### Task directions:
Every line of the entries below that mentions "unfold" is to be copied out.

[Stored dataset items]
-- ==== Sys2Proof/Laws/Pressed.lean ====
section
/-! SUPPORT. Pressed: a jar's class code and payload decode to the jar, and where each payload lies in the slot. -/

namespace Sys2Proof.Machine

/-! ### Slices of a byte string -/

theorem slice_append_left {α : Type} (a b : List α) {o n : Nat} (h : o + n ≤ a.length) :
    ((a ++ b).drop o).take n = (a.drop o).take n := by
  rw [List.drop_append_of_le_length (by omega), List.take_append_of_le_length (by simp; omega)]

theorem slice_append_right {α : Type} (a b : List α) (o n : Nat) :
    ((a ++ b).drop (a.length + o)).take n = (b.drop o).take n := by
  rw [← List.drop_drop, List.drop_left]

/-- The piece of an element in a concatenation of pieces of one length. -/
theorem slice_flatMap {α β : Type} (xs : List α) (g : α → List β) (d i : Nat) (hg : ∀ x ∈ xs, (g x).length = d)
    (hi : i < xs.length) : ((xs.flatMap g).drop (d * i)).take d = g xs[i] := by
  induction xs generalizing i with
  | nil => simp at hi
  | cons x t ih =>
    have hx := hg x (by simp)
    rw [List.flatMap_cons]
    cases i with
    | zero => simp [hx]
    | succ i =>
      have h := slice_append_right (g x) (t.flatMap g) (d * i) d
      rw [hx] at h
      rw [Nat.mul_succ, Nat.add_comm, h]
      exact ih i (fun y hy => hg y (by simp [hy])) (by simpa using hi)

/-! ### Words of a jar -/

/-- A number from its words. -/
theorem foldl_words (m n x : Nat) :
    (List.range n).foldl (fun acc i => acc + x / 2 ^ (m * i) % 2 ^ m * 2 ^ (m * i)) 0 = x % 2 ^ (m * n) := by
  induction n with
  | zero => simp [Nat.mod_one]
  | succ n ih =>
    rw [List.range_succ, List.foldl_append, ih, Nat.mul_succ, Nat.pow_add, Nat.mod_mul]
    simp only [List.foldl_cons, List.foldl_nil]
    rw [Nat.mul_comm (2 ^ (m * n))]

/-- A jar is rebuilt from its words. -/
theorem jar_of_words (m n : Nat) (j : Jar) (f : Nat → Nat) (hmn : m * n = 512)
    (hf : ∀ i < n, f i = j.toNat / 2 ^ (m * i) % 2 ^ m) :
    BitVec.ofNat 512 ((List.range n).foldl (fun acc i => acc + f i * 2 ^ (m * i)) 0) = j := by
  have e : (List.range n).foldl (fun acc i => acc + f i * 2 ^ (m * i)) 0 = j.toNat := by
    have hl : j.toNat < 2 ^ (m * n) := Nat.lt_of_lt_of_eq j.isLt (congrArg (fun e => 2 ^ e) hmn.symm)
    refine Eq.trans ?_ ((foldl_words m n j.toNat).trans (Nat.mod_eq_of_lt hl))
    apply List.foldl_ext
    intro a i hi
    rw [hf i (List.mem_range.mp hi)]
  rw [e, BitVec.ofNat_toNat]
  simp

theorem jarWords_length (w : Nat) (j : Jar) : (jarWords w j).length = 512 / w := by simp [jarWords]

theorem jarWords_getElem (w : Nat) (j : Jar) (i : Nat) (h : i < (jarWords w j).length) :
    (jarWords w j)[i] = j.toNat / 2 ^ (w * i) % 2 ^ w := by simp [jarWords]

/-! ### Deltas -/

/-- A delta that fits comes back from its bytes. -/
theorem extendDelta_leBytes (w d x : Nat) (hd : 0 < d) (hw : 8 * d ≤ w) (hx : x < 2 ^ w) (h : deltaFits w d x = true) :
    extendDelta w d (leValue (leBytes d x)) = x := by
  have hp : 2 ^ (8 * d) = 2 * 2 ^ (8 * d - 1) := by
    rw [← Nat.pow_succ']; congr 1; omega
  have hle : 2 ^ (8 * d) ≤ 2 ^ w := Nat.pow_le_pow_right (by norm_num) hw
  have h256 : 256 ^ d = 2 ^ (8 * d) := (Nat.pow_mul 2 8 d).symm
  have hpos := Nat.two_pow_pos (8 * d - 1)
  obtain ⟨q, hq⟩ := Nat.pow_dvd_pow 2 hw
  rw [leValue_leBytes, h256]
  simp only [deltaFits, Bool.or_eq_true, decide_eq_true_eq] at h
  unfold extendDelta
  generalize 2 ^ (8 * d) = b at hp hle hq ⊢
  generalize 2 ^ w = W at hx hle hq h ⊢
  generalize 2 ^ (8 * d - 1) = a at hp hpos h ⊢
  subst hp
  rcases h with h | h
  · rw [Nat.mod_eq_of_lt (by omega), if_pos h]
  · have hq1 : 1 ≤ q := by
      rcases Nat.eq_zero_or_pos q with rfl | h
      · omega
      · exact h
    have h2 : W - 2 * a = 2 * a * (q - 1) := by rw [hq, Nat.mul_sub, Nat.mul_one]
    have e : x % (2 * a) = x - (W - 2 * a) := by
      have hx2 : x = (x - (W - 2 * a)) + 2 * a * (q - 1) := by omega
      conv_lhs => rw [hx2]
      rw [Nat.add_mul_mod_self_left, Nat.mod_eq_of_lt (by omega)]
    rw [e, if_neg (by omega)]
    omega

/-- The base and the delta give the word. -/
theorem delta_back (w base x : Nat) (hb : base < 2 ^ w) (hx : x < 2 ^ w) : (base + deltaOf w base x) % 2 ^ w = x := by
  unfold deltaOf
  rw [Nat.add_mod, Nat.mod_mod, ← Nat.add_mod, show base + (x + 2 ^ w - base) = x + 2 ^ w by omega, Nat.add_mod_right,
    Nat.mod_eq_of_lt hx]

/-! ### Formats -/

/-- What every row of Table 05-3 has in common. -/
def PFormat.sound (f : PFormat) : Prop :=
  f.code < 256 ∧ 2 ≤ f.cls ∧ f.cls ≤ 5 ∧ 0 < f.d ∧ 8 * f.d ≤ f.w ∧ f.w * (512 / f.w) = 512 ∧ 8 * (f.w / 8) = f.w ∧ 0 < 512 / f.w ∧
  1 + f.w / 8 + f.d * (512 / f.w - 1) ≤ classSize f.cls ∧
  pFormats.find? (fun g => g.code == f.code && g.cls == f.cls) = some f

theorem pFormats_sound : ∀ f ∈ pFormats, f.sound := by
  intro f hf
  simp only [pFormats, List.mem_cons, List.not_mem_nil, or_false] at hf
  rcases hf with rfl | rfl | rfl | rfl | rfl | rfl | rfl <;> (unfold PFormat.sound; decide)

theorem padTo_length (n : Nat) (bs : List Byte) (h : bs.length ≤ n) : (padTo n bs).length = n := by
  simp [padTo]; omega

/-- The bytes of a payload before the padding. -/
theorem payload_body_length (f : PFormat) (j : Jar) :
    (BitVec.ofNat 8 f.code :: leBytes (f.w / 8) ((jarWords f.w j).headD 0) ++
      (jarWords f.w j).tail.flatMap fun x => leBytes f.d (deltaOf f.w ((jarWords f.w j).headD 0) x)).length =
    1 + f.w / 8 + f.d * (512 / f.w - 1) := by
  rw [List.length_append, List.length_cons, leBytes_length, List.length_flatMap]
  have : ((jarWords f.w j).tail.map fun x => (leBytes f.d (deltaOf f.w ((jarWords f.w j).headD 0) x)).length) =
      List.replicate (512 / f.w - 1) f.d := by
    rw [List.eq_replicate_iff]
    constructor
    · simp [jarWords_length]
    · intro b hb
      simp only [leBytes_length, List.map_const', List.mem_replicate] at hb
      exact hb.2
  rw [this, List.sum_replicate, smul_eq_mul, Nat.mul_comm f.d]
  omega

theorem PFormat.payload_length (f : PFormat) (j : Jar) (hf : f.sound) : (f.payload j).length = classSize f.cls := by
  unfold PFormat.payload
  exact padTo_length _ _ (by rw [payload_body_length]; exact hf.2.2.2.2.2.2.2.2.1)

/-- A payload in a format decodes to its jar. -/
theorem pressedDecode_payload (f : PFormat) (j : Jar) (hf : f.sound) (hfit : f.fits j = true) :
    pressedDecode f.cls (f.payload j) = some (some j) := by
  have hlen := payload_body_length f j
  obtain ⟨hc, h2, h5, hd, hdw, h512, hw8, hn, hsz, hfind⟩ := hf
  have hwl := jarWords_length f.w j
  have hpos : 0 < (jarWords f.w j).length := by omega
  have hbase : (jarWords f.w j).headD 0 = j.toNat % 2 ^ f.w := by
    rw [List.headD_eq_head?_getD, List.head?_eq_getElem?, List.getElem?_eq_getElem hpos, Option.getD_some, jarWords_getElem]
    simp
  have hb : (jarWords f.w j).headD 0 < 2 ^ f.w := by rw [hbase]; exact Nat.mod_lt _ (Nat.two_pow_pos _)
  unfold PFormat.payload
  simp only [PFormat.fits, List.all_eq_true] at hfit
  obtain ⟨base, hbs⟩ : ∃ b, (jarWords f.w j).headD 0 = b := ⟨_, rfl⟩
  simp only [hbs] at hlen hfit hbase hb ⊢
  set body := BitVec.ofNat 8 f.code :: leBytes (f.w / 8) base ++
    (jarWords f.w j).tail.flatMap fun x => leBytes f.d (deltaOf f.w base x) with hbody
  have hhead : ((padTo (classSize f.cls) body).headD 0).toNat = f.code := by
    rw [hbody, padTo]; simp only [List.cons_append, List.headD_cons, BitVec.toNat_ofNat]; omega
  have sl : ∀ o n, o + n ≤ 1 + f.w / 8 + f.d * (512 / f.w - 1) →
      ((padTo (classSize f.cls) body).drop o).take n = (body.drop o).take n := by
    intro o n h
    exact slice_append_left _ _ (by rw [hlen]; exact h)
  have s1 : ((padTo (classSize f.cls) body).drop 1).take (f.w / 8) = leBytes (f.w / 8) base := by
    rw [sl 1 _ (by omega), hbody, List.cons_append, List.drop_succ_cons, List.drop_zero, List.take_append_of_le_length (by simp)]
    exact List.take_of_length_le (by simp)
  have s2 : ∀ i, 0 < i → (hi : i < (jarWords f.w j).length) →
      ((padTo (classSize f.cls) body).drop (1 + f.w / 8 + f.d * (i - 1))).take f.d =
        leBytes f.d (deltaOf f.w base (jarWords f.w j)[i]) := by
    intro i hi0 hi
    have ht : i - 1 < (jarWords f.w j).tail.length := by rw [List.length_tail]; omega
    have hb1 : f.d * (i - 1) + f.d ≤ f.d * (512 / f.w - 1) := by
      rw [← Nat.mul_succ]; exact Nat.mul_le_mul_left _ (by rw [hwl] at hi; omega)
    rw [sl _ _ (by omega)]
    have e : 1 + f.w / 8 + f.d * (i - 1) = (BitVec.ofNat 8 f.code :: leBytes (f.w / 8) base).length + f.d * (i - 1) := by
      rw [List.length_cons, leBytes_length]; omega
    rw [e, hbody, slice_append_right, slice_flatMap _ _ _ _ (fun x _ => leBytes_length _ _) ht, List.getElem_tail]
    congr 2
    congr 1
    omega
  have n1 : f.cls ≠ 0 := by omega
  have n7 : f.cls ≠ 7 := by omega
  have n1' : f.cls ≠ 1 := by omega
  have n6 : f.cls ≠ 6 := by omega
  simp only [pressedDecode, if_neg n1, if_neg n7, if_neg n1', if_neg n6, hhead, hfind, s1, leValue_leBytes]
  refine congrArg (fun x => some (some x)) ?_
  have h256 : 256 ^ (f.w / 8) = 2 ^ f.w := by rw [show (256 : Nat) = 2 ^ 8 from rfl, ← Nat.pow_mul, hw8]
  apply jar_of_words f.w (512 / f.w) j _ h512
  intro i hi
  rw [h256, Nat.mod_eq_of_lt hb]
  by_cases h0 : i = 0
  · subst h0
    simp [hbase]
  · have hi' : i < (jarWords f.w j).length := by rw [hwl]; exact hi
    have hm : (jarWords f.w j)[i] ∈ (jarWords f.w j).tail := by
      rw [List.mem_iff_getElem]
      refine ⟨i - 1, by rw [List.length_tail]; omega, ?_⟩
      rw [List.getElem_tail]
      congr 1
      omega
    have hx : (jarWords f.w j)[i] < 2 ^ f.w := by rw [jarWords_getElem]; exact Nat.mod_lt _ (Nat.two_pow_pos _)
    have hfx := hfit _ hm
    have hdl : deltaOf f.w base (jarWords f.w j)[i] < 2 ^ f.w := Nat.mod_lt _ (Nat.two_pow_pos _)
    rw [if_neg h0, s2 i (by omega) hi', extendDelta_leBytes f.w f.d _ hd hdw hdl hfx,
      delta_back f.w base _ hb hx, jarWords_getElem]

/-- Each word of a jar of equal words. -/
theorem jarWords64_repeat (j : Jar) (h : (jarWords 64 j).all (· == (jarWords 64 j).headD 0) = true) (i : Nat) (hi : i < 8) :
    (jarWords 64 j).headD 0 = j.toNat / 2 ^ (64 * i) % 2 ^ 64 := by
  have hi' : i < (jarWords 64 j).length := by rw [jarWords_length]; omega
  have := List.all_eq_true.mp h _ (List.getElem_mem hi')
  rw [beq_iff_eq] at this
  rw [← this, jarWords_getElem]

/-- The payload of a jar fills its class's slot bytes. -/
theorem pressedJar_length (j : Option Jar) : (pressedJar j).2.length = classSize (pressedJar j).1 := by
  cases j with
  | none => rfl
  | some j =>
    simp only [pressedJar]
    split_ifs with h0 h1
    · rfl
    · exact leBytes_length _ _
    · split
      · rename_i f hf
        exact PFormat.payload_length f j (pFormats_sound f (List.mem_of_find?_eq_some hf))
      · exact leBytes_length _ _

/-- Class codes have three bits. -/
theorem pressedJar_class (j : Option Jar) : (pressedJar j).1 < 8 := by
  cases j with
  | none => decide
  | some j =>
    simp only [pressedJar]
    split_ifs with h0 h1
    · exact (by omega : 0 < 8)
    · exact (by omega : 1 < 8)
    · split
      · rename_i f hf
        have := pFormats_sound f (List.mem_of_find?_eq_some hf)
        have := this.2.2.1
        dsimp only
        omega
      · exact (by omega : 6 < 8)

/-- What the encoder gives for a jar decodes to the jar; a poisoned jar decodes to poison (R151–R153). -/
theorem pressedDecode_pressedJar (j : Option Jar) : pressedDecode (pressedJar j).1 (pressedJar j).2 = some j := by
  cases j with
  | none => rfl
  | some j =>
    simp only [pressedJar]
    split_ifs with h0 h1
    · rw [h0]; rfl
    · have hv : leValue (leBytes 8 ((jarWords 64 j).headD 0)) = (jarWords 64 j).headD 0 := by
        rw [leValue_leBytes, jarWords64_repeat j h1 0 (by omega)]
        exact Nat.mod_eq_of_lt (Nat.mod_lt _ (by norm_num))
      simp only [pressedDecode]
      rw [if_neg (by omega), if_neg (by omega), if_pos trivial, List.take_of_length_le (by rw [leBytes_length]), hv]
      refine congrArg (fun x => some (some x)) ?_
      exact jar_of_words 64 8 j _ (by norm_num) fun i hi => jarWords64_repeat j h1 i hi
    · split
      · rename_i f hf
        exact pressedDecode_payload f j (pFormats_sound f (List.mem_of_find?_eq_some hf)) (List.find?_some (p := fun f : PFormat => f.fits j) hf)
      · simp only [pressedDecode]
        rw [if_neg (by omega), if_neg (by omega), if_neg (by omega), if_pos trivial, List.take_of_length_le (by rw [leBytes_length]), jarOf_leBytes]

/-! ### A whole crate -/

/-- The digits of a number built from a list of them. -/
theorem foldr_list_eq (m : Nat) (xs : List Nat) (i : Nat) (hi : i < xs.length) :
    xs.foldr (fun c acc => acc * 2 ^ m + c % 2 ^ m) 0 / 2 ^ (m * i) % 2 ^ m = xs[i] % 2 ^ m := by
  induction xs generalizing i with
  | nil => simp at hi
  | cons x t ih =>
    rw [List.foldr_cons]
    cases i with
    | zero =>
      simp only [Nat.mul_zero, Nat.pow_zero, Nat.div_one, List.getElem_cons_zero]
      rw [Nat.mul_comm, Nat.mul_add_mod, Nat.mod_mod]
    | succ i =>
      rw [Nat.mul_succ, Nat.pow_add, Nat.mul_comm (2 ^ (m * i)), ← Nat.div_div_eq_div_mul]
      rw [Nat.mul_comm _ (2 ^ m), Nat.mul_add_div (Nat.two_pow_pos m), Nat.div_eq_of_lt (Nat.mod_lt _ (Nat.two_pow_pos m)), Nat.add_zero]
      exact ih i (by simpa using hi)

/-- Each class code reads back from the vector. -/
theorem classOfJar_classVector (cs : List Nat) (hl : cs.length = 64) (h8 : ∀ c ∈ cs, c < 8) (i : Nat) (hi : i < 64) :
    classOfJar (classVector cs) i = cs[i] := by
  have hi' : i < cs.length := by omega
  have h := foldr_list_eq 3 cs i hi'
  rw [Nat.mod_eq_of_lt (a := cs[i]) (b := 2 ^ 3) (h8 _ (List.getElem_mem hi'))] at h
  rw [classOfJar, classVector, BitVec.extractLsb'_toNat, BitVec.toNat_ofNat, Nat.shiftRight_eq_div_pow]
  refine Eq.trans ?_ h
  have e : (192 : Nat) = 3 * i + (192 - 3 * i) := by omega
  generalize cs.foldr (fun c acc => acc * 8 + c % 8) 0 = x at *
  have e2 : (2 : Nat) ^ 192 = 2 ^ (3 * i) * 2 ^ (192 - 3 * i) := by rw [← Nat.pow_add]; congr 1
  rw [e2, Nat.mod_mul_right_div_self, Nat.mod_mod_of_dvd]
  exact Nat.pow_dvd_pow 2 (show 3 ≤ 192 - 3 * i by omega)

/-- A list of results that are all there. -/
theorem allSome_map {α β : Type} (f : α → Option β) (g : α → β) (xs : List α) (h : ∀ x ∈ xs, f x = some (g x)) :
    allSome (xs.map f) = some (xs.map g) := by
  induction xs with
  | nil => rfl
  | cons x t ih =>
    simp only [List.map_cons, h x (by simp), allSome]
    rw [ih (fun y hy => h y (by simp [hy]))]
    rfl

/-- The piece of an element in a concatenation of pieces of any lengths. -/
theorem slice_flatMap_sum {α β : Type} (xs : List α) (g : α → List β) (i : Nat) (hi : i < xs.length) :
    ((xs.flatMap g).drop ((xs.take i).map fun x => (g x).length).sum).take (g xs[i]).length = g xs[i] := by
  induction xs generalizing i with
  | nil => simp at hi
  | cons x t ih =>
    rw [List.flatMap_cons]
    cases i with
    | zero => simp
    | succ i =>
      have hi' : i < t.length := by simpa using hi
      have h := slice_append_right (g x) (t.flatMap g) ((t.take i).map fun x => (g x).length).sum (g t[i]).length
      simp only [List.take_succ_cons, List.map_cons, List.sum_cons, List.getElem_cons_succ]
      rw [h]
      exact ih i hi'

/-- A piece lies within the concatenation. -/
theorem prefix_sum_le {α β : Type} (xs : List α) (g : α → List β) (i : Nat) (hi : i < xs.length) :
    ((xs.take i).map fun x => (g x).length).sum + (g xs[i]).length ≤ (xs.flatMap g).length := by
  induction xs generalizing i with
  | nil => simp at hi
  | cons x t ih =>
    rw [List.flatMap_cons, List.length_append]
    cases i with
    | zero => simp
    | succ i =>
      have := ih i (by simpa using hi)
      simp only [List.take_succ_cons, List.map_cons, List.sum_cons, List.getElem_cons_succ]
      omega

/-- A list is its elements in order. -/
theorem map_getD_range {α : Type} (xs : List α) (d : α) (n : Nat) (h : xs.length = n) :
    (List.range n).map (fun i => xs.getD i d) = xs := by
  apply List.ext_getElem
  · simp [h]
  · intro k h1 h2
    simp [List.getD, h2]

end Sys2Proof.Machine
end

### Exercise solution:
  unfold extendDelta
  unfold deltaOf
  rcases hf with rfl | rfl | rfl | rfl | rfl | rfl | rfl <;> (unfold PFormat.sound; decide)
  unfold PFormat.payload
  unfold PFormat.payload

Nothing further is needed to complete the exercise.